Ainsi Richie voulut apprendre le piano et il s’adressa à Bud qui était déjà un pianiste accompli. Sa formation classique et son expérience  dans le domaine du jazz le désignaient comme un professeur idéal. Bud commença donc à lui donner des leçons, mais il considéra après quelques temps que l’attitude de Richie n’était pas digne des efforts qu’il déployait et il cessa de s’occuper de lui. Bud ajouta qu’il travaillait d’une façon anarchique et peu sincère.

L’organiste Jimmy Smith, originaire de Norristown en Pennsylvanie, confirme ce que Bud disait de ses relations avec son frère, dans une interview qu’il accorda à Jazz Hot en mars 1958 : « J’ai bien connu Bud et son frère. Je jouais au cow boy avec Richie. J’allais chez eux tous les jours et Bud se moquait de Richie et de moi, disant qu’on ne pouvait rien tirer de nous. Mais il trouvait que j’avais plus de cran que Richie, parce que ce dernier remettait tout à plus tard, alors que moi, je désirais au moins apprendre. J’observais Bud, le jeu de ses mains et je m’émerveillais de sa façon d’attaquer tout à fait unique. »

 

Finalement, Richie abandonna le piano pour s’essayer à la batterie et demanda à Max Roach, compagnon régulier de Bud, de lui donner des leçons. Max le fit travailler pendant plus d’un an.

-                   Les résultats ne sont pas très brillants, se souvient Jackie Mc Lean, et Max lui conseilla de se remettre au piano.

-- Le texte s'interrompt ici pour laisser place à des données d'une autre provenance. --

-- ==== Sys2Proof/Laws/KeepsD.lean ====
section
/-! SUPPORT. What the operations keep (see Keeps.lean), one lemma each: those of StemOps.lean, Stems.lean, ThermOps.lean, TimeBase.lean, Eddy.lean. -/

set_option linter.tactic.unusedName false
set_option linter.unreachableTactic false
set_option linter.unusedTactic false

namespace Sys2Proof.Machine

theorem State.stemNotice_keeps {wm : Nat} {s0 s : State} (event : Nat) (h : Keeps wm s0 s) (hw : Within 0x802000000 wm) :
    Keeps wm s0 (State.stemNotice s event) := by
  unfold State.stemNotice
  repeat' first
    | (with_reducible first | assumption | exact hw | exact hw.mono (by decide)) | intro _
    | fail_if_no_progress extract_lets +onlyGivenNames x | with_reducible apply State.noticeAll_keeps

theorem State.releaseWaiting_keeps {wm : Nat} {s0 s : State} (k : Fin 2) (h : Keeps wm s0 s) (hw : Within 0x804000000 wm) :
    Keeps wm s0 (State.releaseWaiting s k) := by
  unfold State.releaseWaiting
  repeat' first
    | (with_reducible first | assumption | exact hw | exact hw.mono (by decide)) | intro _
    | ((fail_if_no_progress extract_lets +onlyGivenNames x); clear_value x) | fail_if_no_progress extract_lets +onlyGivenNames x
    | (with_reducible first | apply State.modStems_keeps | apply Keeps.ite | apply Keeps.foldl | apply Keeps.foldlSnd)
    | with_reducible apply Keeps.foldlFst | dsimp -zeta only [x]
    | (fail_if_no_progress ((with_reducible apply Keeps.upd); on_goal 2 => exact fun p hp => by cases p <;> first | with_reducible exact rfl | exact hw.no rfl hp))

theorem State.switchTo_keeps {wm : Nat} {s0 s : State} (k : Fin 2) (cause : Nat) (kind : Nat) (old : StemState) (h : Keeps wm s0 s) (hw : Within 0x804001040 wm) :
    Keeps wm s0 (State.switchTo s k cause kind old) := by
  unfold State.switchTo
  repeat' first
    | (with_reducible first | assumption | exact hw | exact hw.mono (by decide)) | intro _
    | ((fail_if_no_progress extract_lets +onlyGivenNames x); refine Keeps.cut (w := wm) (s := s0) (v := x) ?_ ?_)
    | fail_if_no_progress extract_lets +onlyGivenNames x
    | (with_reducible first | apply State.faultScan_keeps | apply State.modStem_keeps | apply State.modStems_keeps)
    | with_reducible apply State.releaseWaiting_keeps

theorem State.stemRestart_keeps {wm : Nat} {s0 s : State} (k : Fin 2) (watchdog : Bool) (h : Keeps wm s0 s) (hw : Within 0xc4000000 wm) :
    Keeps wm s0 (State.stemRestart s k watchdog) := by
  unfold State.stemRestart
  repeat' first
    | (with_reducible first | assumption | exact hw | exact hw.mono (by decide)) | intro _
    | ((fail_if_no_progress extract_lets +onlyGivenNames x); refine Keeps.cut (w := wm) (s := s0) (v := x) ?_ ?_)
    | fail_if_no_progress extract_lets +onlyGivenNames x
    | (with_reducible first | apply State.modFirm_keeps | apply State.modStem_keeps | apply State.resetTaken_keeps)
    | with_reducible apply Keeps.ite | exact Nat.le_refl _

theorem State.eddyReload_keeps {wm : Nat} {s0 s : State} (l : Fin 16) (h : Keeps wm s0 s) (hw : Within 0x800 wm) :
    Keeps wm s0 (State.eddyReload s l) := by
  unfold State.eddyReload
  repeat' first
    | (with_reducible first | assumption | exact hw | exact hw.mono (by decide)) | intro _
    | fail_if_no_progress extract_lets +onlyGivenNames x | with_reducible apply State.modCt_keeps

theorem State.stemFail_keeps {wm : Nat} {s0 s : State} (k : Fin 2) (cause : Nat) (kind : Nat) (loop : Fin 16) (h : Keeps wm s0 s) (hw : Within 0xfdff7fbdc wm) :
    Keeps wm s0 (State.stemFail s k cause kind loop) := by
  unfold State.stemFail
  repeat' first
    | (with_reducible first | assumption | exact hw | exact hw.mono (by decide)) | intro _
    | ((fail_if_no_progress extract_lets +onlyGivenNames x); refine Keeps.cut (w := wm) (s := s0) (v := x) ?_ ?_)
    | ((fail_if_no_progress extract_lets +onlyGivenNames x); have _ : _ → _ → State := x)
    | ((fail_if_no_progress extract_lets +onlyGivenNames x); clear_value x) | fail_if_no_progress extract_lets +onlyGivenNames x
    | (with_reducible first | apply State.eddyReload_keeps | apply State.fwRestart_keeps | apply State.log_keeps)
    | (with_reducible first | apply State.modStem_keeps | apply State.modStems_keeps | apply State.stemNotice_keeps)
    | (with_reducible first | apply State.stemRestart_keeps | apply State.switchTo_keeps | apply Keeps.ite) | dsimp -zeta only [x] | split
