-- ==== Sys2Proof/Laws/KeepsF.lean ====
section
/-! SUPPORT. What the operations keep (see Keeps.lean), one lemma each: those of Silt.lean, Control.lean, HostSess.lean, ReadParam.lean, KenebOps.lean, HostReg.lean, Mailbox.lean, HostMsg.lean, ReqSess.lean, ReqParam.lean. -/

set_option linter.tactic.unusedName false
set_option linter.unreachableTactic false
set_option linter.unusedTactic false

namespace Sys2Proof.Machine

theorem execSiltEvent_answers {wm : Nat} (s : State) (hw : Within 0x16bb00c0 wm) :
    Answers wm s (execSiltEvent s) := by
  unfold execSiltEvent
  repeat' first
    | (with_reducible first | assumption | exact Keeps.refl _ _ | exact hw | exact hw.mono (by decide)) | intro _
    | fail_if_no_progress extract_lets +onlyGivenNames x
    | (with_reducible first | apply Answers.next | apply Answers.ite | apply State.modSilt_keeps)
    | (with_reducible first | apply State.siltDecide_keeps | apply Keeps.ite) | dsimp -zeta only [x] | split | dsimp -zeta only
    | (fail_if_no_progress ((with_reducible apply Keeps.upd); on_goal 2 => exact fun p hp => by cases p <;> first | with_reducible exact rfl | exact hw.no rfl hp))

theorem State.siltCommit_keeps {wm : Nat} {s0 s : State} (h : Keeps wm s0 s) (hw : Within 0x800c00000 wm) :
    Keeps wm s0 (State.siltCommit s) := by
  unfold State.siltCommit
  repeat' first
    | (with_reducible first | assumption | exact hw | exact hw.mono (by decide)) | intro _
    | ((fail_if_no_progress extract_lets +onlyGivenNames x); refine Keeps.cut (w := wm) (s := s0) (v := x) ?_ ?_)
    | fail_if_no_progress extract_lets +onlyGivenNames x
    | (with_reducible first | apply State.ledgerNeed_keeps | apply State.modSilt_keeps | apply State.output_keeps)
    | (with_reducible first | apply State.store_keeps | apply Keeps.ite) | dsimp -zeta only [x] | split

theorem execSiltRecordCommit_answers {wm : Nat} (s : State) (hw : Within 0x800c00004 wm) :
    Answers wm s (execSiltRecordCommit s) := by
  unfold execSiltRecordCommit
  repeat' first
    | (with_reducible first | assumption | exact Keeps.refl _ _ | exact hw | exact hw.mono (by decide)) | intro _
    | fail_if_no_progress extract_lets +onlyGivenNames x
    | (with_reducible first | apply Answers.next | apply Answers.ite | apply State.siltCommit_keeps)
    | (with_reducible first | apply State.sluiceStall_keeps | apply State.sluiceUse_keeps | apply Keeps.ite)

theorem execSiltTallyWrite_answers {wm : Nat} (s : State) (hw : Within 0x800c00000 wm) :
    Answers wm s (execSiltTallyWrite s) := by
  unfold execSiltTallyWrite
  repeat' first
    | (with_reducible first | assumption | exact Keeps.refl _ _ | exact hw | exact hw.mono (by decide)) | intro _
    | fail_if_no_progress extract_lets +onlyGivenNames x
    | (with_reducible first | apply Answers.next | apply Answers.ite | apply State.modSilt_keeps | apply State.output_keeps)
    | (with_reducible first | apply State.store_keeps | apply Keeps.ite) | dsimp -zeta only [x] | split

theorem State.tallyDrain_keeps {wm : Nat} {s0 s : State} (h : Keeps wm s0 s) (hw : Within 0x800c00000 wm) :
    Keeps wm s0 (State.tallyDrain s) := by
  unfold State.tallyDrain
  repeat' first
    | (with_reducible first | assumption | exact hw | exact hw.mono (by decide)) | intro _
    | fail_if_no_progress extract_lets +onlyGivenNames x
    | (with_reducible first | apply State.modSilt_keeps | apply State.output_keeps | apply State.store_keeps | apply Keeps.ite)
    | with_reducible apply Keeps.foldl

theorem execLedgerWrite_answers {wm : Nat} (s : State) (hw : Within 0xc00000 wm) :
    Answers wm s (execLedgerWrite s) := by
  unfold execLedgerWrite
  repeat' first
    | (with_reducible first | assumption | exact Keeps.refl _ _ | exact hw | exact hw.mono (by decide)) | intro _
    | ((fail_if_no_progress extract_lets +onlyGivenNames x); refine Keeps.cut (w := wm) (s := s) (v := x) ?_ ?_)
    | fail_if_no_progress extract_lets +onlyGivenNames x
    | (with_reducible first | apply Answers.next | apply Answers.ite | apply State.ledgerNeed_keeps)
    | (with_reducible first | apply State.ledgerWrite_keeps | apply Keeps.ite)

theorem execSiltCursorWrite_answers (p : Fin 4) (v : Nat) {wm : Nat} (s : State) (hw : Within 0x2000000 wm) :
    Answers wm s (execSiltCursorWrite p v s) := by
  unfold execSiltCursorWrite
  repeat' first
    | (with_reducible first | assumption | exact Keeps.refl _ _ | exact hw | exact hw.mono (by decide)) | intro _
    | fail_if_no_progress extract_lets +onlyGivenNames x
    | (with_reducible first | apply Answers.next | apply Answers.ite | apply State.modHp_keeps | apply Keeps.ite)

theorem State.winLatch_keeps {wm : Nat} {s0 s : State} (p : Fin 4) (h : Keeps wm s0 s) (hw : Within 0x2000040 wm) :
    Keeps wm s0 (State.winLatch s p) := by
  unfold State.winLatch
  repeat' first
    | (with_reducible first | assumption | exact hw | exact hw.mono (by decide)) | intro _
    | ((fail_if_no_progress extract_lets +onlyGivenNames x); refine Keeps.cut (w := wm) (s := s0) (v := x) ?_ ?_)
    | ((fail_if_no_progress extract_lets +onlyGivenNames x); clear_value x) | fail_if_no_progress extract_lets +onlyGivenNames x
    | (with_reducible first | apply State.log_keeps | apply State.modHp_keeps | apply Keeps.ite)

theorem execSiltWinLatch_answers (p : Fin 4) {wm : Nat} (s : State) (hw : Within 0x2000040 wm) :
    Answers wm s (execSiltWinLatch p s) := by
  unfold execSiltWinLatch
  repeat' first
    | (with_reducible first | assumption | exact Keeps.refl _ _ | exact hw | exact hw.mono (by decide)) | intro _
    | fail_if_no_progress extract_lets +onlyGivenNames x
    | (with_reducible first | apply Answers.next | apply Answers.ite | apply State.winLatch_keeps | apply Keeps.ite)

theorem State.winLast_keeps {wm : Nat} {s0 s : State} (p : Fin 4) (h : Keeps wm s0 s) (hw : Within 0x2000000 wm) :
    Keeps wm s0 (State.winLast s p) := by
  unfold State.winLast
  repeat' first
    | (with_reducible first | assumption | exact hw | exact hw.mono (by decide)) | intro _
    | fail_if_no_progress extract_lets +onlyGivenNames x | with_reducible apply State.modHp_keeps

theorem execSiltWinAutoAdvance_answers (p : Fin 4) {wm : Nat} (s : State) (hw : Within 0x2000000 wm) :
    Answers wm s (execSiltWinAutoAdvance p s) := by
  unfold execSiltWinAutoAdvance
  repeat' first
    | (with_reducible first | assumption | exact Keeps.refl _ _ | exact hw | exact hw.mono (by decide)) | intro _
    | fail_if_no_progress extract_lets +onlyGivenNames x
    | (with_reducible first | apply Answers.next | apply Answers.ite | apply State.winLast_keeps | apply Keeps.ite)

theorem State.siltClear_keeps {wm : Nat} {s0 s : State} (k : Fin 8) (h : Keeps wm s0 s) (hw : Within 0x40 wm) :
    Keeps wm s0 (State.siltClear s k).1 := by
  unfold State.siltClear
  repeat' first
    | (with_reducible first | assumption | exact hw | exact hw.mono (by decide)) | intro _
    | fail_if_no_progress extract_lets +onlyGivenNames x | (with_reducible first | apply State.log_keeps | apply Keeps.ite)
    | dsimp -zeta only [x] | split

theorem execSiltCtrlClear_answers (k : Fin 8) {wm : Nat} (s : State) (hw : Within 0x2000040 wm) :
    Answers wm s (execSiltCtrlClear k s) := by
  unfold execSiltCtrlClear
  repeat' first
    | (with_reducible first | assumption | exact Keeps.refl _ _ | exact hw | exact hw.mono (by decide)) | intro _
    | fail_if_no_progress extract_lets +onlyGivenNames x
    | (with_reducible first | apply Answers.next | apply Answers.ite | apply State.control_keeps | apply State.siltClear_keeps)

theorem State.feedControl_keeps {wm : Nat} {s0 s : State} (f : Fin 2) (v : Nat) (h : Keeps wm s0 s) (hw : Within 0x800010000 wm) :
    Keeps wm s0 (State.feedControl s f v).1 := by
  unfold State.feedControl
  repeat' first
    | (with_reducible first | assumption | exact hw | exact hw.mono (by decide)) | intro _
    | fail_if_no_progress extract_lets +onlyGivenNames x
    | (with_reducible first | apply State.bankCmd_keeps | apply Keeps.ite | apply Keeps.iteFst)

theorem State.ctlAt_keeps {wm : Nat} {s0 s : State} (n : Nat) (i : Nat) (f : Fin n → State × Nat) (h : Keeps wm s0 s) (hf : ∀ j, Keeps wm s0 (f j).1) :
    Keeps wm s0 (State.ctlAt s n i f).1 := by
  unfold State.ctlAt
  repeat' first
    | with_reducible assumption | intro _ | fail_if_no_progress extract_lets +onlyGivenNames x
    | (with_reducible first | apply hf | apply Keeps.ite) | dsimp -zeta only [x] | split

theorem State.ctlEffect_keeps {wm : Nat} {s0 s : State} (k : Fin 8) (may : Bool) (p : Prm) (i : Nat) (v : Nat) (h : Keeps wm s0 s) (hw : Within 0xe1fdddbd0 wm) :
    Keeps wm s0 (State.ctlEffect s k may p i v).1 := by
  unfold State.ctlEffect
  repeat' first
    | (with_reducible first | assumption | exact hw | exact hw.mono (by decide)) | intro _
    | fail_if_no_progress extract_lets +onlyGivenNames x
    | (with_reducible first | apply State.battCancelLearn_keeps | apply State.battClearCutoff_keeps)
    | (with_reducible first | apply State.battReestimate_keeps | apply State.closeSess_keeps | apply State.ctlAt_keeps)
    | (with_reducible first | apply State.feedControl_keeps | apply State.holdHandback_keeps | apply State.loopClear_keeps)
    | (with_reducible first | apply State.loopStart_keeps | apply State.loopStop_keeps | apply State.sensorRelearn_keeps)
    | (with_reducible first | apply State.siltClear_keeps | apply State.slotLock_keeps | apply State.spateReq_keeps)
    | (with_reducible first | apply State.stemRestartCtl_keeps | apply State.stemResync_keeps | apply State.stemSwitch_keeps)
    | (with_reducible first | apply State.thermClearLatch_keeps | apply State.timerWrite_keeps | apply Keeps.ite)
    | with_reducible apply Keeps.iteFst

theorem execLoopCtrlStart_answers (l : Fin 16) (k : Fin 8) {wm : Nat} (s : State) (hw : Within 0xe0a0018c0 wm) :
    Answers wm s (execLoopCtrlStart l k s) := by
  unfold execLoopCtrlStart
  repeat' first
    | (with_reducible first | assumption | exact Keeps.refl _ _ | exact hw | exact hw.mono (by decide)) | intro _
    | fail_if_no_progress extract_lets +onlyGivenNames x
    | (with_reducible first | apply Answers.next | apply Answers.ite | apply State.control_keeps | apply State.loopStart_keeps)

theorem execLoopCtrlStop_answers (l : Fin 16) (k : Fin 8) {wm : Nat} (s : State) (hw : Within 0xe0a001bc0 wm) :
    Answers wm s (execLoopCtrlStop l k s) := by
  unfold execLoopCtrlStop
  repeat' first
    | (with_reducible first | assumption | exact Keeps.refl _ _ | exact hw | exact hw.mono (by decide)) | intro _
    | fail_if_no_progress extract_lets +onlyGivenNames x
    | (with_reducible first | apply Answers.next | apply Answers.ite | apply State.control_keeps | apply State.loopStop_keeps)

theorem execLoopCtrlClear_answers (l : Fin 16) (k : Fin 8) {wm : Nat} (s : State) (hw : Within 0x2001840 wm) :
    Answers wm s (execLoopCtrlClear l k s) := by
  unfold execLoopCtrlClear
  repeat' first
    | (with_reducible first | assumption | exact Keeps.refl _ _ | exact hw | exact hw.mono (by decide)) | intro _
    | fail_if_no_progress extract_lets +onlyGivenNames x
    | (with_reducible first | apply Answers.next | apply Answers.ite | apply State.control_keeps | apply State.loopClear_keeps)

theorem execFaultStatusRelease_answers (k : Fin 8) (v : Nat) {wm : Nat} (s : State) (hw : Within 0x2001000 wm) :
    Answers wm s (execFaultStatusRelease k v s) := by
  unfold execFaultStatusRelease
  repeat' first
    | (with_reducible first | assumption | exact Keeps.refl _ _ | exact hw | exact hw.mono (by decide)) | intro _
    | fail_if_no_progress extract_lets +onlyGivenNames x
    | (with_reducible first | apply Answers.next | apply Answers.ite | apply State.control_keeps)
    | with_reducible apply State.faultRelease_keeps

theorem execFeedCtrlEnable_answers (f : Fin 2) (k : Fin 8) {wm : Nat} (s : State) (hw : Within 0x802010000 wm) :
    Answers wm s (execFeedCtrlEnable f k s) := by
  unfold execFeedCtrlEnable
  repeat' first
    | (with_reducible first | assumption | exact Keeps.refl _ _ | exact hw | exact hw.mono (by decide)) | intro _
    | fail_if_no_progress extract_lets +onlyGivenNames x
    | (with_reducible first | apply Answers.next | apply Answers.ite | apply State.control_keeps)
    | with_reducible apply State.feedControl_keeps

theorem execFeedCtrlDisable_answers (f : Fin 2) (k : Fin 8) {wm : Nat} (s : State) (hw : Within 0x802010000 wm) :
    Answers wm s (execFeedCtrlDisable f k s) := by
  unfold execFeedCtrlDisable
  repeat' first
    | (with_reducible first | assumption | exact Keeps.refl _ _ | exact hw | exact hw.mono (by decide)) | intro _
    | fail_if_no_progress extract_lets +onlyGivenNames x
    | (with_reducible first | apply Answers.next | apply Answers.ite | apply State.control_keeps)
    | with_reducible apply State.feedControl_keeps

theorem execFeedCtrlClear_answers (f : Fin 2) (k : Fin 8) {wm : Nat} (s : State) (hw : Within 0x802010000 wm) :
    Answers wm s (execFeedCtrlClear f k s) := by
  unfold execFeedCtrlClear
  repeat' first
    | (with_reducible first | assumption | exact Keeps.refl _ _ | exact hw | exact hw.mono (by decide)) | intro _
    | fail_if_no_progress extract_lets +onlyGivenNames x
    | (with_reducible first | apply Answers.next | apply Answers.ite | apply State.control_keeps)
    | with_reducible apply State.feedControl_keeps

theorem execFeedCtrlTest_answers (f : Fin 2) (k : Fin 8) {wm : Nat} (s : State) (hw : Within 0x802010000 wm) :
    Answers wm s (execFeedCtrlTest f k s) := by
  unfold execFeedCtrlTest
  repeat' first
    | (with_reducible first | assumption | exact Keeps.refl _ _ | exact hw | exact hw.mono (by decide)) | intro _
    | fail_if_no_progress extract_lets +onlyGivenNames x
    | (with_reducible first | apply Answers.next | apply Answers.ite | apply State.control_keeps)
    | with_reducible apply State.feedControl_keeps

theorem execFeedCtrlResetEnergy_answers (f : Fin 2) (k : Fin 8) {wm : Nat} (s : State) (hw : Within 0x802010000 wm) :
    Answers wm s (execFeedCtrlResetEnergy f k s) := by
  unfold execFeedCtrlResetEnergy
  repeat' first
    | (with_reducible first | assumption | exact Keeps.refl _ _ | exact hw | exact hw.mono (by decide)) | intro _
    | fail_if_no_progress extract_lets +onlyGivenNames x
    | (with_reducible first | apply Answers.next | apply Answers.ite | apply State.control_keeps)
    | with_reducible apply State.feedControl_keeps
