theorem State.commitReply_keeps {wm : Nat} {s0 s : State} (c : Commit) (st : Nat) (body : List Byte) (h : Keeps wm s0 s) (hw : Within 0x802000000 wm) :
    Keeps wm s0 (State.commitReply s c st body) := by
  unfold State.commitReply
  repeat' first
    | (with_reducible first | assumption | exact hw | exact hw.mono (by decide)) | intro _
    | fail_if_no_progress extract_lets +onlyGivenNames x | (with_reducible first | apply State.answer_keeps | apply Keeps.ite)

theorem State.commitRefuse_keeps {wm : Nat} {s0 s : State} (c : Commit) (f : ImgFail) (h : Keeps wm s0 s) (hw : Within 0x802000040 wm) :
    Keeps wm s0 (State.commitRefuse s c f) := by
  unfold State.commitRefuse
  repeat' first
    | (with_reducible first | assumption | exact hw | exact hw.mono (by decide)) | intro _
    | ((fail_if_no_progress extract_lets +onlyGivenNames x); refine Keeps.cut (w := wm) (s := s0) (v := x) ?_ ?_)
    | ((fail_if_no_progress extract_lets +onlyGivenNames x); clear_value x) | fail_if_no_progress extract_lets +onlyGivenNames x
    | (with_reducible first | apply State.commitPop_keeps | apply State.commitReply_keeps | apply State.kenebRefused_keeps)
    | (with_reducible first | apply State.lastCommit_keeps | apply State.log_keeps | apply Keeps.ite)

theorem execCommitPipelineHead_answers {wm : Nat} (s : State) (hw : Within 0x802000044 wm) :
    Answers wm s (execCommitPipelineHead s) := by
  unfold execCommitPipelineHead
  repeat' first
    | (with_reducible first | assumption | exact Keeps.refl _ _ | exact hw | exact hw.mono (by decide)) | intro _
    | ((fail_if_no_progress extract_lets +onlyGivenNames x); clear_value x) | fail_if_no_progress extract_lets +onlyGivenNames x
    | (with_reducible first | apply Answers.next | apply Answers.ite | apply State.commitRefuse_keeps)
    | (with_reducible first | apply State.commitTo_keeps | apply State.sluiceStall_keeps | apply State.stage_keeps)
    | with_reducible apply Keeps.ite | dsimp -zeta only [x] | split

theorem execKenebImageWritten_answers {wm : Nat} (s : State) (hw : Within 0x82c00004 wm) :
    Answers wm s (execKenebImageWritten s) := by
  unfold execKenebImageWritten
  repeat' first
    | (with_reducible first | assumption | exact Keeps.refl _ _ | exact hw | exact hw.mono (by decide)) | intro _
    | ((fail_if_no_progress extract_lets +onlyGivenNames x); refine Keeps.cut (w := wm) (s := s) (v := x) ?_ ?_)
    | ((fail_if_no_progress extract_lets +onlyGivenNames x); clear_value x) | fail_if_no_progress extract_lets +onlyGivenNames x
    | (with_reducible first | apply Answers.next | apply Answers.ite | apply State.commitTo_keeps | apply State.imgStore_keeps)
    | (with_reducible first | apply State.lastCommit_keeps | apply State.ledgerWrite_keeps | apply State.modFirm_keeps)
    | (with_reducible first | apply State.modHost_keeps | apply State.sluiceStall_keeps | apply State.stage_keeps)
    | with_reducible apply Keeps.ite | exact Nat.le_refl _ | exact Nat.le_max_left _ _ | dsimp -zeta only [x] | split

Richie revint voir Bud et lui promit, cette fois, d’être sérieux et studieux. Il semble bien qu’il ait tenu promesse puisque deux ans plus tard, il jouait déjà professionnellement, pour d’ailleurs bientôt rejoindre le quintet de Clifford Brown. Cette anecdote assez étonnante tenterait à prouver que décidément les membres de cette famille n’étaient vraiment pas ordinaires !

En évoquant avec tristesse la disparition brutale de Richie dans l’effroyable accident de voiture qui coûta aussi la vie à Clifford Brown, Bud répétait sans cesse comme pour lui-même, d’une voix consternée : « Il était si jeune, si jeune… Il aurait encore fait des progrès. Tu sais Francis, il était si jeune… »

 

Malgré l’autorité indiscutable qu’il représentait dans le monde de la musique et une intelligence très affûtée, Bud manifestait ( comme une énorme contradiction) une crédulité surprenante dans la vie. Ce qui en conséquence lui donnait un curieux comportement d’enfant. Ses questions incessantes à propos de la famille me confirmaient ses pensées en permanence.
A cette époque, il était sans nouvelle des siens. Ce douloureux silence ajouté à l’éloignement forcé devait, j’en suis sûr, lui peser bien lourdement. Le besoin d’affection et l’absence de confort familial consécutif à la rupture de ses parents, semblaient avoir provoqué chez lui comme un arrêt de croissance psychologique, un refus de grandir en quelque sorte. J’avais l’impression qu’il était dans l’attente d’un événement qui lui aurait permis de reprendre une évolution normale vers sa vie d’adulte. Mais il n’arriva rien de tel dans cette existence mal commencée sur le plan affectif. Avec de pareilles lacunes, Bud était plus vulnérable qu’un enfant de cinq ans. Cependant, sa démarche ne changea jamais. Malgré tous les signes extérieurs discutables de sa vie d’homme différent, rien de vint jamais entamer son intégrité spirituelle et musicale.

Ne serait-ce que pour cela, Bud m’imposera toujours le plus profond respect.